I am to factor this completely and I am stuck.
2r^3 + 8r^2 +6r
Note: x^2 is x-squared (that is, x with the superscript 2), etc.
This is a double post. The equation is r but the explanation for the squared term uses x's.
To factor the expression 2r^3 + 8r^2 + 6r completely, you can try to find the greatest common factor (GCF) of all the terms and factor it out.
First, let's identify the GCF of the terms: 2r^3, 8r^2, and 6r. The GCF is the highest power of "r" that appears in all the terms, which is "r" itself.
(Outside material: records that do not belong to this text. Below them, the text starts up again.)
/-- A lane instruction of sources a and, where `binary`, b (R121): tag checks, group checks, the .sat rule of R114, then each
active element. DEDUCED: assumption 26. -/
def State.lane (s : State) (i : Instr) (o : Ops) (accept : BitVec 32) (binary sat : Bool)
    (op : Fmt → Nat → Nat → Nat × BitVec 6) : Host.Outcome State Fault Refusal :=
  s.run i (do
    let t := s.task
    let n := t.span o
    let f ← t.laneFormat o accept binary
    groupFits o.d n
    groupFits o.a n
    if binary then groupFits o.b n else .ok ()
    need (!(sat && f.isFloat)) Stop.illegalOperand
    let w := laneBits f
    let x := groupNat (t.group o.a n)
    let y := groupNat (t.group o.b n)
    let act := t.active o w
    .ok (s.lanesOut o w act f (lanesOf act fun k => op f (elemAt x w k) (elemAt y w k))))

/-- An operation that is integer in the integer formats and floating in the others (R122, R123). -/
def laneArith (fi : Int → Int → Int) (ff : FNum → FNum → FNum × Bool) (sat : Bool) (f : Fmt) (x y : Nat) : Nat × BitVec 6 :=
  if Fmt.isFp f then (ffmt f).result (ff ((ffmt f).decode x) ((ffmt f).decode y))
  else narrow f sat (fi (valOf f x) (valOf f y))

/-- VADD (R121 to R123). -/
def execVadd (o : Ops) (s : State) : Host.Outcome State Fault Refusal :=
  s.lane (.vadd o) o intFloats true (satOf o) (laneArith (· + ·) addNum (satOf o))
/-- VSUB (R121 to R123). -/
def execVsub (o : Ops) (s : State) : Host.Outcome State Fault Refusal :=
  s.lane (.vsub o) o intFloats true (satOf o) (laneArith (· - ·) (fun a b => addNum a b.neg) (satOf o))
/-- VMUL (R121 to R123). -/
def execVmul (o : Ops) (s : State) : Host.Outcome State Fault Refusal :=
  s.lane (.vmul o) o intFloats true (satOf o) (laneArith (· * ·) mulNum (satOf o))
/-- VMULH (R122). -/
def execVmulh (o : Ops) (s : State) : Host.Outcome State Fault Refusal :=
  s.lane (.vmulh o) o intTags true false fun f x y => narrow f false (valOf f x * valOf f y / 2 ^ Fmt.width f)
/-- VDIV (R123). -/
def execVdiv (o : Ops) (s : State) : Host.Outcome State Fault Refusal :=
  s.lane (.vdiv o) o floats true false fun f x y =>
    let q := divNum ((ffmt f).decode x) ((ffmt f).decode y)
    let r := (ffmt f).ofNum .rne 0 q.1
    (r.1, r.2 ||| q.2)

/-- The lesser (or greater) element in the format (R122, R123). -/
def laneMinMax (greatest : Bool) (f : Fmt) (x y : Nat) : Nat × BitVec 6 :=
  if Fmt.isFp f then (ffmt f).minmax greatest x y
  else (if decide (valOf f x < valOf f y) != greatest then x else y, 0)

/-- VMIN (R122, R123). -/
def execVmin (o : Ops) (s : State) : Host.Outcome State Fault Refusal := s.lane (.vmin o) o intFloats true false (laneMinMax false)
/-- VMAX (R122, R123). -/
def execVmax (o : Ops) (s : State) : Host.Outcome State Fault Refusal := s.lane (.vmax o) o intFloats true false (laneMinMax true)
/-- VABS (R122, R123): a floating format changes only the sign bit. -/
def execVabs (o : Ops) (s : State) : Host.Outcome State Fault Refusal :=
  s.lane (.vabs o) o intFloats false (satOf o) fun f x _ =>
    if Fmt.isFp f then (x % 2 ^ (laneBits f - 1), 0) else narrow f (satOf o) (valOf f x).natAbs
/-- VNEG (R122, R123). -/
def execVneg (o : Ops) (s : State) : Host.Outcome State Fault Refusal :=
  s.lane (.vneg o) o intFloats false (satOf o) fun f x _ =>
    if Fmt.isFp f then (x ^^^ 2 ^ (laneBits f - 1), 0) else narrow f (satOf o) (-valOf f x)
/-- VAND (R121). -/
def execVand (o : Ops) (s : State) : Host.Outcome State Fault Refusal := s.lane (.vand o) o anyTag true false fun _ x y => (x &&& y, 0)
/-- VOR (R121). -/
def execVor (o : Ops) (s : State) : Host.Outcome State Fault Refusal := s.lane (.vor o) o anyTag true false fun _ x y => (x ||| y, 0)
/-- VXOR (R121). -/
def execVxor (o : Ops) (s : State) : Host.Outcome State Fault Refusal := s.lane (.vxor o) o anyTag true false fun _ x y => (x ^^^ y, 0)
/-- VANDN (R121). -/
def execVandn (o : Ops) (s : State) : Host.Outcome State Fault Refusal :=
  s.lane (.vandn o) o anyTag true false fun f x y => (x &&& (y ^^^ (2 ^ laneBits f - 1)), 0)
Now, we can factor out the GCF "r" from each term:
2r^3 + 8r^2 + 6r
= r(2r^2 + 8r + 6)
Next, we need to factor the quadratic expression 2r^2 + 8r + 6. To do so, we can look for two numbers that multiply to give 2 * 6 = 12, and add up to give 8 (the coefficient of the middle term).
The numbers that satisfy these conditions are 2 and 6. So, we can rewrite the quadratic as follows:
2r^2 + 8r + 6
= r(2r^2 + 2r + 6r + 6)
Now, we can group the terms and factor by grouping:
r(2r^2 + 2r + 6r + 6)
= r((2r^2 + 2r) + (6r + 6))
= r(2r(r + 1) + 6(r + 1))
Notice that the terms inside the parentheses now have a common factor, which is "r + 1". We can factor it out:
r(2r(r + 1) + 6(r + 1))
= r(2r + 6)(r + 1)
Therefore, the completely factored form of the expression 2r^3 + 8r^2 + 6r is r(2r + 6)(r + 1).